*** Supplied entries ***

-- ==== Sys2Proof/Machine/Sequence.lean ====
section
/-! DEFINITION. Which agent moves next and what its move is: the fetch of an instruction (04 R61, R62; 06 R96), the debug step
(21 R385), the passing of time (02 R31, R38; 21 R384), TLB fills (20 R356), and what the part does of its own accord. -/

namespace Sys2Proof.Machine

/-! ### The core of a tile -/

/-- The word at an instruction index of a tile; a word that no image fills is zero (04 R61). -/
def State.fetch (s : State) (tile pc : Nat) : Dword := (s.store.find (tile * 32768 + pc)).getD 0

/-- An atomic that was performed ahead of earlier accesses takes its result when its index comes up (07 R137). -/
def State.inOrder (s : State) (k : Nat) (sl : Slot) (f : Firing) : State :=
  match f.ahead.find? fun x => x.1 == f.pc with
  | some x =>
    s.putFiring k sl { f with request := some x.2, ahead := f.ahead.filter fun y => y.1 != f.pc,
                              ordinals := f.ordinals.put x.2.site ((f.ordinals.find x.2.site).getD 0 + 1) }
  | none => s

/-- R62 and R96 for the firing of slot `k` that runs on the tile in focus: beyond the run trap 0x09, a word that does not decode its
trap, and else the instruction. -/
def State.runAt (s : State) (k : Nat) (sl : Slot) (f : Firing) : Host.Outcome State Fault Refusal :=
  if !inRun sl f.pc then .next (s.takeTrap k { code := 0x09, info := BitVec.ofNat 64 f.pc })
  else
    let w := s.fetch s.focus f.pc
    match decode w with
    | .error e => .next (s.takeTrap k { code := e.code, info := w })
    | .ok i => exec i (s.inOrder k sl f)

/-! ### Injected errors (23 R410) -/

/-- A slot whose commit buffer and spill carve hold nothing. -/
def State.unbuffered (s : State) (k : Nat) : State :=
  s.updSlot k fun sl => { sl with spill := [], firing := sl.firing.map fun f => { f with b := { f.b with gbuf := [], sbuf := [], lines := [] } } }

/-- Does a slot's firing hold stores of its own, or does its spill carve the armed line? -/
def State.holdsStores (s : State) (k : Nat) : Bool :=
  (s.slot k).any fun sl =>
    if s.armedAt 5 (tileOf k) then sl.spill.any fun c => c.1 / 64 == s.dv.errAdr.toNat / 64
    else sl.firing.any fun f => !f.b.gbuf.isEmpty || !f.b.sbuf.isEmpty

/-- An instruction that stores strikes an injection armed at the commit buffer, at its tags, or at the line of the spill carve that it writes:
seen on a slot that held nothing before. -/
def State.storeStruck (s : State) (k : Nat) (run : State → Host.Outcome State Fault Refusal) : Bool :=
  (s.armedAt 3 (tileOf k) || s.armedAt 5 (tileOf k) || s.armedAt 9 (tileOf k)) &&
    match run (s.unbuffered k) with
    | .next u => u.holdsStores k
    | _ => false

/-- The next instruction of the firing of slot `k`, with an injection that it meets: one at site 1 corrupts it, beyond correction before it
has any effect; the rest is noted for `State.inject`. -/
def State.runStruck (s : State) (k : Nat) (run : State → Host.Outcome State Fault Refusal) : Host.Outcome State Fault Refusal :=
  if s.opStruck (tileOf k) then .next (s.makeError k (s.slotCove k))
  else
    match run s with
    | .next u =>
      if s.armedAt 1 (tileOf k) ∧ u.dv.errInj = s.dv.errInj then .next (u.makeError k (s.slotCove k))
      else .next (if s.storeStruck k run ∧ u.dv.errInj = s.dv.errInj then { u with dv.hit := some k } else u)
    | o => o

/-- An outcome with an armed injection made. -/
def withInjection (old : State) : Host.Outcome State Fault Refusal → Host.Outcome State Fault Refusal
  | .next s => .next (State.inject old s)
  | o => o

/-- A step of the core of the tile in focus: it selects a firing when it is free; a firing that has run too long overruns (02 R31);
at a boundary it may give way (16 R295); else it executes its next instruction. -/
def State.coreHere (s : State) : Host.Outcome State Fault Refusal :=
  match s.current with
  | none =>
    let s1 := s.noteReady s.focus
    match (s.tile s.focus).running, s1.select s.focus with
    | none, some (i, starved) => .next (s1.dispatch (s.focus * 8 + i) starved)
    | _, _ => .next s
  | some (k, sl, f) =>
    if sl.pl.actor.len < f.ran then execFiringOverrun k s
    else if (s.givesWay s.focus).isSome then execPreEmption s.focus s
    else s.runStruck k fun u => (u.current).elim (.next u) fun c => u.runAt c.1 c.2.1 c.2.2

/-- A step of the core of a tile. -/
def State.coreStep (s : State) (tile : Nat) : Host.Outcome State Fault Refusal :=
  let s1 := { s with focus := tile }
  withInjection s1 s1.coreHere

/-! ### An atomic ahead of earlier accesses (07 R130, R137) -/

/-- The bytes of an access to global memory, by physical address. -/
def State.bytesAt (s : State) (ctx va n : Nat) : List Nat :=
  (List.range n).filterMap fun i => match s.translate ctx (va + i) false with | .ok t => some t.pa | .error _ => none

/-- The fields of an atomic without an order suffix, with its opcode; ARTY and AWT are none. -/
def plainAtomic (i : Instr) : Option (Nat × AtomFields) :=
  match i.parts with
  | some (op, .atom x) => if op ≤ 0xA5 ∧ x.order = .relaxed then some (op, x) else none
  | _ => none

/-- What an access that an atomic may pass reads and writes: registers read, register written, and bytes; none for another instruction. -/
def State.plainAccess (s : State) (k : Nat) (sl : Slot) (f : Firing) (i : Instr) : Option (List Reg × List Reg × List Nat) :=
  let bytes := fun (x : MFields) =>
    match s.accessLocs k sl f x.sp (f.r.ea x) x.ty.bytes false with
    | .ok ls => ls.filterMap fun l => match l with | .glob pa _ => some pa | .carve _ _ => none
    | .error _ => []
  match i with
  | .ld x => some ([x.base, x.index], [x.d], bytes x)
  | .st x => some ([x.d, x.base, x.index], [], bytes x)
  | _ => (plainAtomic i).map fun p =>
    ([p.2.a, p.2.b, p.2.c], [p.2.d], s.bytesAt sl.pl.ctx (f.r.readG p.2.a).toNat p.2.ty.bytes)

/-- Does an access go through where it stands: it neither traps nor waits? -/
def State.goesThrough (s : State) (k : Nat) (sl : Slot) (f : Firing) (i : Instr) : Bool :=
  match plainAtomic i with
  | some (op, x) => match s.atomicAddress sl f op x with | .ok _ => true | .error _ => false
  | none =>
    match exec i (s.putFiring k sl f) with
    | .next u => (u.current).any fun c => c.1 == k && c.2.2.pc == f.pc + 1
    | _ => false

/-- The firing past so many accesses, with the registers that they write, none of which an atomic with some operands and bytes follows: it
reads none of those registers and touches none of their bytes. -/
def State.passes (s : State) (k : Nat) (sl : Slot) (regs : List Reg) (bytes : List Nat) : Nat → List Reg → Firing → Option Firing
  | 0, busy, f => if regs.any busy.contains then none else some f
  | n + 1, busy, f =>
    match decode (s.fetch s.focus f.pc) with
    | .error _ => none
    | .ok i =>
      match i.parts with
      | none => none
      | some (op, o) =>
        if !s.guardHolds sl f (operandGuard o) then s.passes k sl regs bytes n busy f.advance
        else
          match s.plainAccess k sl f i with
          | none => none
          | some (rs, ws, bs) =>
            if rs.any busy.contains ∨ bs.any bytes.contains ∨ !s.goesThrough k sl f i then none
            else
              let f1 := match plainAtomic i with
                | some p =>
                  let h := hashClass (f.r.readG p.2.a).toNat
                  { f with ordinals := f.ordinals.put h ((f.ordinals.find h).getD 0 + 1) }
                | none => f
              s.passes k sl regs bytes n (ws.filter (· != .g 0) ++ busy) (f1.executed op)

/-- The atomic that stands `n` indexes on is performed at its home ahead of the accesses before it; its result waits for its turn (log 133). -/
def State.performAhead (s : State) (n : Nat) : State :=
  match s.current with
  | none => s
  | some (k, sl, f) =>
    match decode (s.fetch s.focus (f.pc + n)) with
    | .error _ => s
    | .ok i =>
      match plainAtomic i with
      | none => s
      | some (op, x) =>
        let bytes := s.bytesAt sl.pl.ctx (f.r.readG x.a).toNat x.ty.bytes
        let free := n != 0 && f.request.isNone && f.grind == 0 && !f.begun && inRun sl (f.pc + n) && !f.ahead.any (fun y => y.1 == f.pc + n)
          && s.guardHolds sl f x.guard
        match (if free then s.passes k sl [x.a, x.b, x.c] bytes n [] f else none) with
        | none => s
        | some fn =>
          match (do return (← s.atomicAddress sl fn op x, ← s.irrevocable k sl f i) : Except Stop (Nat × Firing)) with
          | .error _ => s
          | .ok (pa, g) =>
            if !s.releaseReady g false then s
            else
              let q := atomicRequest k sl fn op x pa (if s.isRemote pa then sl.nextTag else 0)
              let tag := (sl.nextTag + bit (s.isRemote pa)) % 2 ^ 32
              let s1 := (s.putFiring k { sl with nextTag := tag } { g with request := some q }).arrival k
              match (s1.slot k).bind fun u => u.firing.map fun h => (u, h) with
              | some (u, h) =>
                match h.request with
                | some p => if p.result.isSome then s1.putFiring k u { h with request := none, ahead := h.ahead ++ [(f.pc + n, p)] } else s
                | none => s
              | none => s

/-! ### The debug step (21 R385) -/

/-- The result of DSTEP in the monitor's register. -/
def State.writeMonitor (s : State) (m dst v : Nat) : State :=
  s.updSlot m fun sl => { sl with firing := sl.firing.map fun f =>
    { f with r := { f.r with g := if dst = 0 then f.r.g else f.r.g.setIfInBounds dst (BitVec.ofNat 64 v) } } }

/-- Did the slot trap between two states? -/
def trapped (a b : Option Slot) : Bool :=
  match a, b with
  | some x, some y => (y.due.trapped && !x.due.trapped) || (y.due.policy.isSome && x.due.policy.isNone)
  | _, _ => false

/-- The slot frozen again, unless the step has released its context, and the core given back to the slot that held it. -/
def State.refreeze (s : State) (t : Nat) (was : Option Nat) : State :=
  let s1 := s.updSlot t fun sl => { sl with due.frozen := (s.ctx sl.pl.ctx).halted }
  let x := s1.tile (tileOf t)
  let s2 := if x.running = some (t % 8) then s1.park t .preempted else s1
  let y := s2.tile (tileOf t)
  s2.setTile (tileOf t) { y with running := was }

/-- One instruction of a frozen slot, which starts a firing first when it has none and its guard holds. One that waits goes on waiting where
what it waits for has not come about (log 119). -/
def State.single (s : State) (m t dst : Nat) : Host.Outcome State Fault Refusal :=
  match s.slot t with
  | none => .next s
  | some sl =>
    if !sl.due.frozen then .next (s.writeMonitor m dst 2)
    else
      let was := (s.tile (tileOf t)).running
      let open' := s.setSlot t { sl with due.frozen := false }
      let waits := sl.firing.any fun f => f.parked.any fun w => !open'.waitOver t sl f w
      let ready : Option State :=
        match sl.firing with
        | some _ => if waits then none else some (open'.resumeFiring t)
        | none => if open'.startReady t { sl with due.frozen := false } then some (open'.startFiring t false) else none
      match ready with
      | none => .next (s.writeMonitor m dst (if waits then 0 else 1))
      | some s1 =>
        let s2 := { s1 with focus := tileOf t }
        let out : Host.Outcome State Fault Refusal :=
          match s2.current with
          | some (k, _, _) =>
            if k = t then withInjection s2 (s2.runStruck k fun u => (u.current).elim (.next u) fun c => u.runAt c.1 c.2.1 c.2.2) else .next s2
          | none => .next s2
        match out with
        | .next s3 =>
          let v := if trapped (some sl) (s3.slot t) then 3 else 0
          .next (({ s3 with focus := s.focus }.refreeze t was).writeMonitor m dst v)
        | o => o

***

Task to complete. All lines in the data that contain the word "focus" should be copied.

Task answer.
/-- R62 and R96 for the firing of slot `k` that runs on the tile in focus: beyond the run trap 0x09, a word that does not decode its
    let w := s.fetch s.focus f.pc
/-- A step of the core of the tile in focus: it selects a firing when it is free; a firing that has run too long overruns (02 R31);
    let s1 := s.noteReady s.focus
    match (s.tile s.focus).running, s1.select s.focus with
    | none, some (i, starved) => .next (s1.dispatch (s.focus * 8 + i) starved)
    else if (s.givesWay s.focus).isSome then execPreEmption s.focus s
  let s1 := { s with focus := tile }
    match decode (s.fetch s.focus f.pc) with
    match decode (s.fetch s.focus (f.pc + n)) with
        let s2 := { s1 with focus := tileOf t }
          .next (({ s3 with focus := s.focus }.refreeze t was).writeMonitor m dst v)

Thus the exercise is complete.